John hunches motionless
in the plastic chair all night.
Robert snores.
Maureen chants all night
N-E-E-R-U-A-M
I work it out eventually.
Nobody brings flowers.
We sit on Larry’s old bench
surrounded by fag ends
overlooking the cemetery
I tell Ellie my story
He offers to go get
his gun from the car
I find a friend and cling.
We watch fireworks break over the car park
from the laundry room.
I hold her hand.
It won’t last say the nurses, say the doctors
says the washing machine.
The custodians drift
in white-jacketed shoals
disappear into the Pink Room
through heavy doors head down
with coffee mugs and syringe.
Later they lead out
the quieted
with eyes milk-mild and sugary
startled by fluorescence
shuffling obediently towards
the trolley of stale digestives
and plastic cups of lukewarm tea.
You were so good, so good, so
The Eel (Recovery)
Beneath the ice
an eel slipped through the murk
mouth bigger than the world.
The man watched and shivered
in the face of what he’d become.
His mind could not respond.
His body had to be coerced
by something other
or be abandoned.
His legs, heavy and traitorous, began
to bisect dreamless streets.
He still looked down
caressing the blade
whispering in his pocket.
His eyes were eventually drawn
by scaffolding and cigarette packets.
By pipework: the earth opening up.
Railway sidings at dawn:
The tenacity of dandelions!
He failed at first to recognise
this emerging appetite.
You Didn’t Tell Me
You didn’t tell me there would be days when I could walk out
on a garden by a low stone wall and breeze from the Baltic.

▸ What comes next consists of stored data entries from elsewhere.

-- ==== Sys2Proof/Certificates/Slice0/Obligations.lean ====
section
/-! DEFINITION. The statements about the model, for the provers. Each docstring names the rules of spec/ it formalises.
"D<n>" are the spec's own decisions (92_eei_decisions.md): a statement that rests on one is marked 'derived' in
OBLIGATIONS.json and cites the spec's sections. Every clause that decodes a word rests on the field positions and opcode
values that the spec takes from general knowledge (D2, D3; log entry 12). `Frame` (Safety.lean) says what is left
unchanged, every byte of memory among it. -/

open Sys2Proof Sys2Proof.Machine

/-! ## Encoding -/

/-- 30_encoding.md R44, R47, R48: decoding the word (or the two bytes) of any instruction, with every operand at every
value, gives that instruction back. -/
def Obligations.EncodeThenDecodeGivesTheInstruction : Prop :=
  ∀ i : Instr, decode (encode i) = .instr i ∧
    decodeBytes (highByte (encode i)) (lowByte (encode i)) = .instr i

/-- 30_encoding.md R47, R53: a word that decodes to an instruction is that instruction's word, so no bit of it is
ignored; a word that decodes to UNKNOWN is reported whole. -/
def Obligations.DecodedWordIsTheEncodingOfItsInstruction : Prop :=
  ∀ w : Word, (∀ i, decode w = .instr i → encode i = w) ∧ ∀ u, decode w = .unknown u → u = w

/-- 30_encoding.md R45 (D2): the six slices of the instruction word, as numbers. -/
def Obligations.FieldsAreTheSlicesOfTheWord : Prop :=
  ∀ w : Word, (fields w).op.toNat = w.toNat / 4096 ∧ (fields w).x.val = w.toNat / 256 % 16 ∧
    (fields w).y.val = w.toNat / 16 % 16 ∧ (fields w).n.toNat = w.toNat % 16 ∧
    (fields w).kk.toNat = w.toNat % 256 ∧ (fields w).nnn.toNat = w.toNat % 4096

/-- 30_encoding.md R47, R48 (D3): the decoder agrees with the opcode map written as masks and matches: a word that a
row matches decodes to that row's instruction with its fields, a word that no row matches is UNKNOWN, and no word
matches two of the 23 rows. -/
def Obligations.DecoderAgreesWithTheOpcodeMap : Prop :=
  (∀ w : Word, (∀ r ∈ opcodeMap, w &&& r.mask = r.pattern → decode w = .instr (r.build (fields w))) ∧
    ((∀ r ∈ opcodeMap, w &&& r.mask ≠ r.pattern) → decode w = .unknown w)) ∧
  opcodeMap.length = 23 ∧
  opcodeMap.Pairwise fun r r' => ∀ w : Word, ¬ (w &&& r.mask = r.pattern ∧ w &&& r'.mask = r'.pattern)

/-- 30_encoding.md R49 to R52 (D4): exactly which words are UNKNOWN. -/
def Obligations.UnknownWordsAreExactlyTheUnassignedOnes : Prop :=
  ∀ w : Word, decode w = .unknown w ↔
    (w.toNat / 4096 = 0 ∧ w.toNat ≠ 0x00E0 ∧ w.toNat ≠ 0x00EE) ∨
    ((w.toNat / 4096 = 5 ∨ w.toNat / 4096 = 9) ∧ w.toNat % 16 ≠ 0) ∨
    (w.toNat / 4096 = 8 ∧ 8 ≤ w.toNat % 16 ∧ w.toNat % 16 ≠ 0xE) ∨
    w.toNat / 4096 = 0xE ∨ w.toNat / 4096 = 0xF

/-- 30_encoding.md section 6 and 95_test_vectors.md: words written out by hand decode to what they stand for. -/
def Obligations.SampleWordsDecode : Prop :=
  decode 0x00E0#16 = .instr .cls ∧ decode 0x00EE#16 = .instr .ret ∧
  decode 0x22F0#16 = .instr (.call 0x2F0) ∧ decode 0x632A#16 = .instr (.ldImm 3 0x2A) ∧
  decode 0x8ABE#16 = .instr (.shl 0xA 0xB) ∧ decode 0xA20A#16 = .instr (.ldI 0x20A) ∧
  decode 0xD125#16 = .instr (.drw 1 2 5) ∧ decode 0x5121#16 = .unknown 0x5121

/-! ## Loads, arithmetic, logic, shifts -/

/-- 41_data_alu.md R70 (the decoding clause: D2, D3, log entry 12): LD Vx, kk. -/
def Obligations.LoadImmediateWritesTheRegister : Prop :=
  ∀ (x : Reg) (kk : Byte), decode (BitVec.ofNat 16 (0x6000 + x.val * 256 + kk.toNat)) = .instr (.ldImm x kk) ∧
    ∀ s : State, ∃ t, exec (.ldImm x kk) s = .next t ∧ t.reg x = kk ∧ t.pc = s.pc + 2 ∧ Frame [x] [.pc] s t

/-- 41_data_alu.md R71 (the decoding clause: D2, D3, log entry 12): ADD Vx, kk wraps and writes no flag (with x = 0xF,
VF is an ordinary destination). -/
def Obligations.AddImmediateWrapsWithoutFlag : Prop :=
  ∀ (x : Reg) (kk : Byte), decode (BitVec.ofNat 16 (0x7000 + x.val * 256 + kk.toNat)) = .instr (.addImm x kk) ∧
    ∀ s : State, ∃ t, exec (.addImm x kk) s = .next t ∧
      (t.reg x).toNat = ((s.reg x).toNat + kk.toNat) % 256 ∧ t.pc = s.pc + 2 ∧ Frame [x] [.pc] s t

/-- 41_data_alu.md R72 (the decoding clause: D2, D3, log entry 12): LD Vx, Vy. -/
def Obligations.RegisterCopyWritesTheRegister : Prop :=
  ∀ x y : Reg, decode (BitVec.ofNat 16 (0x8000 + x.val * 256 + y.val * 16)) = .instr (.ldReg x y) ∧
    ∀ s : State, ∃ t, exec (.ldReg x y) s = .next t ∧ t.reg x = s.reg y ∧ t.pc = s.pc + 2 ∧ Frame [x] [.pc] s t

/-- 41_data_alu.md R73, R74, R75 (the decoding clauses: D2, D3, log entry 12): OR, AND and XOR bit by bit, without a
flag. -/
def Obligations.BitwiseOperationsActBitByBitWithoutFlag : Prop :=
  ∀ x y : Reg,
    decode (BitVec.ofNat 16 (0x8001 + x.val * 256 + y.val * 16)) = .instr (.orReg x y) ∧
    decode (BitVec.ofNat 16 (0x8002 + x.val * 256 + y.val * 16)) = .instr (.andReg x y) ∧
    decode (BitVec.ofNat 16 (0x8003 + x.val * 256 + y.val * 16)) = .instr (.xorReg x y) ∧
    ∀ s : State,
      (∃ t, exec (.orReg x y) s = .next t ∧ t.pc = s.pc + 2 ∧ Frame [x] [.pc] s t ∧
        ∀ k < 8, (t.reg x).getLsbD k = true ↔ ((s.reg x).getLsbD k = true ∨ (s.reg y).getLsbD k = true)) ∧
      (∃ t, exec (.andReg x y) s = .next t ∧ t.pc = s.pc + 2 ∧ Frame [x] [.pc] s t ∧
        ∀ k < 8, (t.reg x).getLsbD k = true ↔ ((s.reg x).getLsbD k = true ∧ (s.reg y).getLsbD k = true)) ∧
      (∃ t, exec (.xorReg x y) s = .next t ∧ t.pc = s.pc + 2 ∧ Frame [x] [.pc] s t ∧
        ∀ k < 8, (t.reg x).getLsbD k = true ↔ ((s.reg x).getLsbD k ≠ (s.reg y).getLsbD k))

/-- 41_data_alu.md R76 (the decoding clause: D2, D3, log entry 12; operands latched and the flag winning on x = 0xF: R68,
R69, D6): ADD Vx, Vy with the carry in VF. With x = 0xF the carry is what VF holds and the sum is lost; sources are the
registers' values before the instruction, whichever registers they are. -/
def Obligations.AddRegistersSetsTheCarry : Prop :=
  ∀ x y : Reg, decode (BitVec.ofNat 16 (0x8004 + x.val * 256 + y.val * 16)) = .instr (.addReg x y) ∧
    ∀ s : State, ∃ t, exec (.addReg x y) s = .next t ∧
      (x ≠ 0xF → (t.reg x).toNat = ((s.reg x).toNat + (s.reg y).toNat) % 256) ∧
      (t.reg 0xF).toNat = (if 255 < (s.reg x).toNat + (s.reg y).toNat then 1 else 0) ∧
      t.pc = s.pc + 2 ∧ Frame [x, 0xF] [.pc] s t

/-- 41_data_alu.md R77, R78 (the decoding clauses: D2, D3, log entry 12; operands latched and the flag winning on
x = 0xF: R68, R69, D6): SUB (X - Y) and SUBN (Y - X), with VF = 1 for no borrow; equal operands give 1. -/
def Obligations.SubtractionsSetNoBorrow : Prop :=
  ∀ x y : Reg,
    decode (BitVec.ofNat 16 (0x8005 + x.val * 256 + y.val * 16)) = .instr (.subReg x y) ∧
    decode (BitVec.ofNat 16 (0x8007 + x.val * 256 + y.val * 16)) = .instr (.subn x y) ∧
    ∀ s : State,
      (∃ t, exec (.subReg x y) s = .next t ∧
        (x ≠ 0xF → (t.reg x).toNat = ((s.reg x).toNat + 256 - (s.reg y).toNat) % 256) ∧
        (t.reg 0xF).toNat = (if (s.reg x).toNat ≥ (s.reg y).toNat then 1 else 0) ∧
        t.pc = s.pc + 2 ∧ Frame [x, 0xF] [.pc] s t) ∧
      (∃ t, exec (.subn x y) s = .next t ∧
        (x ≠ 0xF → (t.reg x).toNat = ((s.reg y).toNat + 256 - (s.reg x).toNat) % 256) ∧
        (t.reg 0xF).toNat = (if (s.reg y).toNat ≥ (s.reg x).toNat then 1 else 0) ∧
        t.pc = s.pc + 2 ∧ Frame [x, 0xF] [.pc] s t)

/-- 41_data_alu.md R80, R81 (the decoding clauses: D2, D3, log entry 12; SHIFT_SRC: D5, log entry 1; x = 0xF: R69, D6):
SHR and SHL by one, the source chosen by SHIFT_SRC (both values), the bit shifted out in VF; V[y] is not modified unless
it is the destination or VF. -/
def Obligations.ShiftsMoveTheSourceByOne : Prop :=
  ∀ x y : Reg,
    decode (BitVec.ofNat 16 (0x8006 + x.val * 256 + y.val * 16)) = .instr (.shr x y) ∧
    decode (BitVec.ofNat 16 (0x800E + x.val * 256 + y.val * 16)) = .instr (.shl x y) ∧
    ∀ (s : State) (src : Byte), src = (if s.cfg.shiftSrc = .vy then s.reg y else s.reg x) →
      (∃ t, exec (.shr x y) s = .next t ∧ (x ≠ 0xF → (t.reg x).toNat = src.toNat / 2) ∧
        (t.reg 0xF).toNat = src.toNat % 2 ∧ t.pc = s.pc + 2 ∧ Frame [x, 0xF] [.pc] s t) ∧
      (∃ t, exec (.shl x y) s = .next t ∧ (x ≠ 0xF → (t.reg x).toNat = src.toNat * 2 % 256) ∧
        (t.reg 0xF).toNat = src.toNat / 128 ∧ t.pc = s.pc + 2 ∧ Frame [x, 0xF] [.pc] s t)

/-- 41_data_alu.md R83 (the decoding clause: D2, D3, log entry 12): LD I, nnn. -/
def Obligations.LoadIndexWritesTheIndexRegister : Prop :=
  ∀ nnn : Addr, decode (BitVec.ofNat 16 (0xA000 + nnn.toNat)) = .instr (.ldI nnn) ∧
    ∀ s : State, ∃ t, exec (.ldI nnn) s = .next t ∧ t.i.toNat = nnn.toNat ∧ t.pc = s.pc + 2 ∧
      Frame [] [.index, .pc] s t

/-- 41_data_alu.md R82, 44_cycle.md R106 (D19; log entry 2): RND Vx, kk ANDs one sample of the random source with kk: any
byte the host presents, and with none presented some byte (a free value: nothing is said of it). -/
def Obligations.RandomAndsOneSampleWithTheImmediate : Prop :=
  ∀ (x : Reg) (kk : Byte) (s : State),
    (∀ (r : Byte) (rest : List Byte), s.rndIn = r :: rest →
      ∃ t, exec (.rnd x kk) s = .next t ∧ t.reg x = r &&& kk ∧ t.rndIn = rest ∧ t.rndDraws = s.rndDraws ∧
        t.pc = s.pc + 2 ∧ Frame [x] [.pc, .random] s t) ∧
    (s.rndIn = [] →
      ∃ t r, exec (.rnd x kk) s = .next t ∧ t.reg x = r &&& kk ∧ t.rndIn = [] ∧ t.rndDraws = s.rndDraws + 1 ∧
        t.pc = s.pc + 2 ∧ Frame [x] [.pc, .random] s t)

/-! ## Control transfer -/

/-- 40_control_flow.md R59 (the decoding clause: D2, D3, log entry 12): JP nnn. -/
def Obligations.JumpSetsPc : Prop :=
  ∀ nnn : Addr, decode (BitVec.ofNat 16 (0x1000 + nnn.toNat)) = .instr (.jp nnn) ∧
    ∀ s : State, ∃ t, exec (.jp nnn) s = .next t ∧ t.pc.toNat = nnn.toNat ∧ Frame [] [.pc] s t

/-- 40_control_flow.md R65 (D14; the decoding clause: D2, D3, log entry 12): JP V0, nnn adds register 0, without
masking. -/
def Obligations.JumpWithOffsetAddsRegisterZero : Prop :=
  ∀ nnn : Addr, decode (BitVec.ofNat 16 (0xB000 + nnn.toNat)) = .instr (.jpV0 nnn) ∧
    ∀ s : State, ∃ t, exec (.jpV0 nnn) s = .next t ∧ t.pc.toNat = nnn.toNat + (s.reg 0).toNat ∧
      Frame [] [.pc] s t

/-- 40_control_flow.md R60 (the decoding clause: D2, D3, log entry 12; the halt and what it records: 60_exceptions.md
R108, R110, D10 to D12, log entry 3; the stack's layout: D23): CALL nnn pushes the return address, or raises StackOverflow
with a full stack and changes nothing else. -/
def Obligations.CallPushesTheReturnAddressOrOverflows : Prop :=
  ∀ nnn : Addr, decode (BitVec.ofNat 16 (0x2000 + nnn.toNat)) = .instr (.call nnn) ∧
    ∀ s : State,
      (s.sp.val < 16 → ∃ t, exec (.call nnn) s = .next t ∧ t.pc.toNat = nnn.toNat ∧ t.sp.val = s.sp.val + 1 ∧
        (∀ k : Fin 16, t.stack[k] = if k.val = s.sp.val then s.pc + 2 else s.stack[k]) ∧
        Frame [] [.pc, .stack] s t) ∧
      (s.sp.val = 16 → ∃ t, exec (.call nnn) s = .next t ∧ t.halted = true ∧ t.err = .stackOverflow ∧
        t.errAddr = 0 ∧ Frame [] [.errors] s t)

/-- 40_control_flow.md R58 (the decoding clause: D2, D3, log entry 12; the halt and what it records: 60_exceptions.md
R108, R110, D10 to D12, log entry 3; the stack's layout: D23): RET pops into pc as it is, or raises StackUnderflow with an
empty stack and changes nothing else; the popped entry is not erased. -/
def Obligations.ReturnPopsIntoPcOrUnderflows : Prop :=
  decode 0x00EE#16 = .instr .ret ∧
    ∀ s : State,
      (∀ k : Fin 16, s.sp.val = k.val + 1 → ∃ t, exec .ret s = .next t ∧ t.pc = s.stack[k] ∧ t.sp.val = k.val ∧
        (∀ j : Fin 16, t.stack[j] = s.stack[j]) ∧ Frame [] [.pc, .stack] s t) ∧
      (s.sp.val = 0 → ∃ t, exec .ret s = .next t ∧ t.halted = true ∧ t.err = .stackUnderflow ∧
        t.errAddr = 0 ∧ Frame [] [.errors] s t)

/-- 40_control_flow.md R61, R62 (the decoding clauses: D2, D3, log entry 12): SE and SNE against an immediate. -/
def Obligations.ImmediateSkipsCompareTheWholeByte : Prop :=
  ∀ (x : Reg) (kk : Byte),
    decode (BitVec.ofNat 16 (0x3000 + x.val * 256 + kk.toNat)) = .instr (.seImm x kk) ∧
    decode (BitVec.ofNat 16 (0x4000 + x.val * 256 + kk.toNat)) = .instr (.sneImm x kk) ∧
    ∀ s : State,
      (∃ t, exec (.seImm x kk) s = .next t ∧ Frame [] [.pc] s t ∧
        t.pc = if (s.reg x).toNat = kk.toNat then s.pc + 4 else s.pc + 2) ∧
      (∃ t, exec (.sneImm x kk) s = .next t ∧ Frame [] [.pc] s t ∧
        t.pc = if (s.reg x).toNat = kk.toNat then s.pc + 2 else s.pc + 4)

/-- 40_control_flow.md R63, R64 (the decoding clauses: D2, D3, log entry 12): SE and SNE between registers. -/
def Obligations.RegisterSkipsCompareTheTwoRegisters : Prop :=
  ∀ x y : Reg,
    decode (BitVec.ofNat 16 (0x5000 + x.val * 256 + y.val * 16)) = .instr (.seReg x y) ∧
    decode (BitVec.ofNat 16 (0x9000 + x.val * 256 + y.val * 16)) = .instr (.sneReg x y) ∧
    ∀ s : State,
      (∃ t, exec (.seReg x y) s = .next t ∧ Frame [] [.pc] s t ∧
        t.pc = if (s.reg x).toNat = (s.reg y).toNat then s.pc + 4 else s.pc + 2) ∧
      (∃ t, exec (.sneReg x y) s = .next t ∧ Frame [] [.pc] s t ∧
        t.pc = if (s.reg x).toNat = (s.reg y).toNat then s.pc + 2 else s.pc + 4)

/-- 95_test_vectors.md S4, from 40_control_flow.md R58, R60: a RET in any state that still has the stack of a CALL
resumes at the instruction after the CALL and restores the stack pointer. -/
def Obligations.ReturnResumesAfterItsCall : Prop :=
  ∀ (s t t' : State) (nnn : Addr), s.sp.val < 16 → exec (.call nnn) s = .next t → t'.stack = t.stack → t'.sp = t.sp →
    ∃ u, exec .ret t' = .next u ∧ u.pc = s.pc + 2 ∧ u.sp = s.sp

/-- 95_test_vectors.md S7, from 40_control_flow.md R60, R66: with `d` entries on the stack, any `16 - d` calls in a row
succeed, whatever their targets, and the call after them overflows. -/
def Obligations.StackHoldsSixteenCalls : Prop :=
  ∀ (s : State) (targets : List Addr), s.halted = false → targets.length + s.sp.val = 16 →
    ∃ t, targets.foldlM (fun (u : State) nnn => match exec (.call nnn) u with
        | .next v => if v.halted = false then some v else none
        | .fault _ => none
        | .refused _ => none) s = some t ∧
      t.sp.val = 16 ∧ ∀ nnn, ∃ u, exec (.call nnn) t = .next u ∧ u.halted = true ∧ u.err = .stackOverflow ∧
        Frame [] [.errors] t u

/-! ## Display -/

/-- 42_display.md R85 (the dirty flag: D17; the decoding clause: D2, D3, log entry 12): CLS clears every pixel and sets dirty; VF is not written. -/
def Obligations.ClearDisplayBlanksEveryPixel : Prop :=
  decode 0x00E0#16 = .instr .cls ∧
    ∀ s : State, ∃ t, exec .cls s = .next t ∧ (∀ p, t.disp.pixel p = false) ∧ t.dirty = true ∧ t.pc = s.pc + 2 ∧
      Frame [] [.display, .pc] s t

You didn’t tell me there would be chaffinches in the oak
and gentle hill curving down to the reeds, lake and an empty boat.

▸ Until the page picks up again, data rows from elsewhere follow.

/-! ## raise -/

@[simp] theorem State.raise_mem (s : State) (e : FatalError) : (s.raise e).mem = s.mem := rfl
@[simp] theorem State.raise_v (s : State) (e : FatalError) : (s.raise e).v = s.v := rfl
@[simp] theorem State.raise_i (s : State) (e : FatalError) : (s.raise e).i = s.i := rfl
@[simp] theorem State.raise_pc (s : State) (e : FatalError) : (s.raise e).pc = s.pc := rfl
@[simp] theorem State.raise_stack (s : State) (e : FatalError) : (s.raise e).stack = s.stack := rfl
@[simp] theorem State.raise_sp (s : State) (e : FatalError) : (s.raise e).sp = s.sp := rfl
@[simp] theorem State.raise_disp (s : State) (e : FatalError) : (s.raise e).disp = s.disp := rfl
@[simp] theorem State.raise_dt (s : State) (e : FatalError) : (s.raise e).dt = s.dt := rfl
@[simp] theorem State.raise_st (s : State) (e : FatalError) : (s.raise e).st = s.st := rfl
@[simp] theorem State.raise_dirty (s : State) (e : FatalError) : (s.raise e).dirty = s.dirty := rfl
@[simp] theorem State.raise_halted (s : State) (e : FatalError) : (s.raise e).halted = true := rfl
@[simp] theorem State.raise_err (s : State) (e : FatalError) : (s.raise e).err = e.code := rfl
@[simp] theorem State.raise_errAddr (s : State) (e : FatalError) : (s.raise e).errAddr = e.addr := rfl
@[simp] theorem State.raise_unkSeen (s : State) (e : FatalError) : (s.raise e).unkSeen = s.unkSeen := rfl
@[simp] theorem State.raise_rndIn (s : State) (e : FatalError) : (s.raise e).rndIn = s.rndIn := rfl
@[simp] theorem State.raise_rndDraws (s : State) (e : FatalError) : (s.raise e).rndDraws = s.rndDraws := rfl
@[simp] theorem State.raise_cfg (s : State) (e : FatalError) : (s.raise e).cfg = s.cfg := rfl
@[simp] theorem State.raise_reg (s : State) (e : FatalError) (q : Reg) : (s.raise e).reg q = s.reg q := rfl

/-! ## loadByte -/

@[simp] theorem State.loadByte_mem (s : State) (a : Addr) (b : Byte) :
    (s.loadByte a b).mem = s.mem.write a.toNat b := rfl
@[simp] theorem State.loadByte_v (s : State) (a : Addr) (b : Byte) : (s.loadByte a b).v = s.v := rfl
@[simp] theorem State.loadByte_i (s : State) (a : Addr) (b : Byte) : (s.loadByte a b).i = s.i := rfl
@[simp] theorem State.loadByte_pc (s : State) (a : Addr) (b : Byte) : (s.loadByte a b).pc = s.pc := rfl
@[simp] theorem State.loadByte_stack (s : State) (a : Addr) (b : Byte) : (s.loadByte a b).stack = s.stack := rfl
@[simp] theorem State.loadByte_sp (s : State) (a : Addr) (b : Byte) : (s.loadByte a b).sp = s.sp := rfl
@[simp] theorem State.loadByte_disp (s : State) (a : Addr) (b : Byte) : (s.loadByte a b).disp = s.disp := rfl
@[simp] theorem State.loadByte_dt (s : State) (a : Addr) (b : Byte) : (s.loadByte a b).dt = s.dt := rfl
@[simp] theorem State.loadByte_st (s : State) (a : Addr) (b : Byte) : (s.loadByte a b).st = s.st := rfl
@[simp] theorem State.loadByte_dirty (s : State) (a : Addr) (b : Byte) : (s.loadByte a b).dirty = s.dirty := rfl
@[simp] theorem State.loadByte_halted (s : State) (a : Addr) (b : Byte) : (s.loadByte a b).halted = s.halted := rfl
@[simp] theorem State.loadByte_err (s : State) (a : Addr) (b : Byte) : (s.loadByte a b).err = s.err := rfl
@[simp] theorem State.loadByte_errAddr (s : State) (a : Addr) (b : Byte) : (s.loadByte a b).errAddr = s.errAddr := rfl
@[simp] theorem State.loadByte_unkSeen (s : State) (a : Addr) (b : Byte) : (s.loadByte a b).unkSeen = s.unkSeen := rfl
@[simp] theorem State.loadByte_rndIn (s : State) (a : Addr) (b : Byte) : (s.loadByte a b).rndIn = s.rndIn := rfl
@[simp] theorem State.loadByte_rndDraws (s : State) (a : Addr) (b : Byte) :
    (s.loadByte a b).rndDraws = s.rndDraws := rfl
@[simp] theorem State.loadByte_cfg (s : State) (a : Addr) (b : Byte) : (s.loadByte a b).cfg = s.cfg := rfl
@[simp] theorem State.loadByte_reg (s : State) (a : Addr) (b : Byte) (q : Reg) : (s.loadByte a b).reg q = s.reg q := rfl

You didn’t tell me there would be oars, that I could steer to middle water
overlooked by black and white storks in towering nests.
You didn’t tell me there would be time to pull in the oars,
let drift and swirl, that distant bells could sound like glockenspiels.
You didn’t tell me that shivery and jagged reflections of white trees
could settle themselves into distinct silver parallel lines.
You didn’t tell me that I could return at any time to the jetty,
or that when I stood, a turquoise dragonfly could land on my arm.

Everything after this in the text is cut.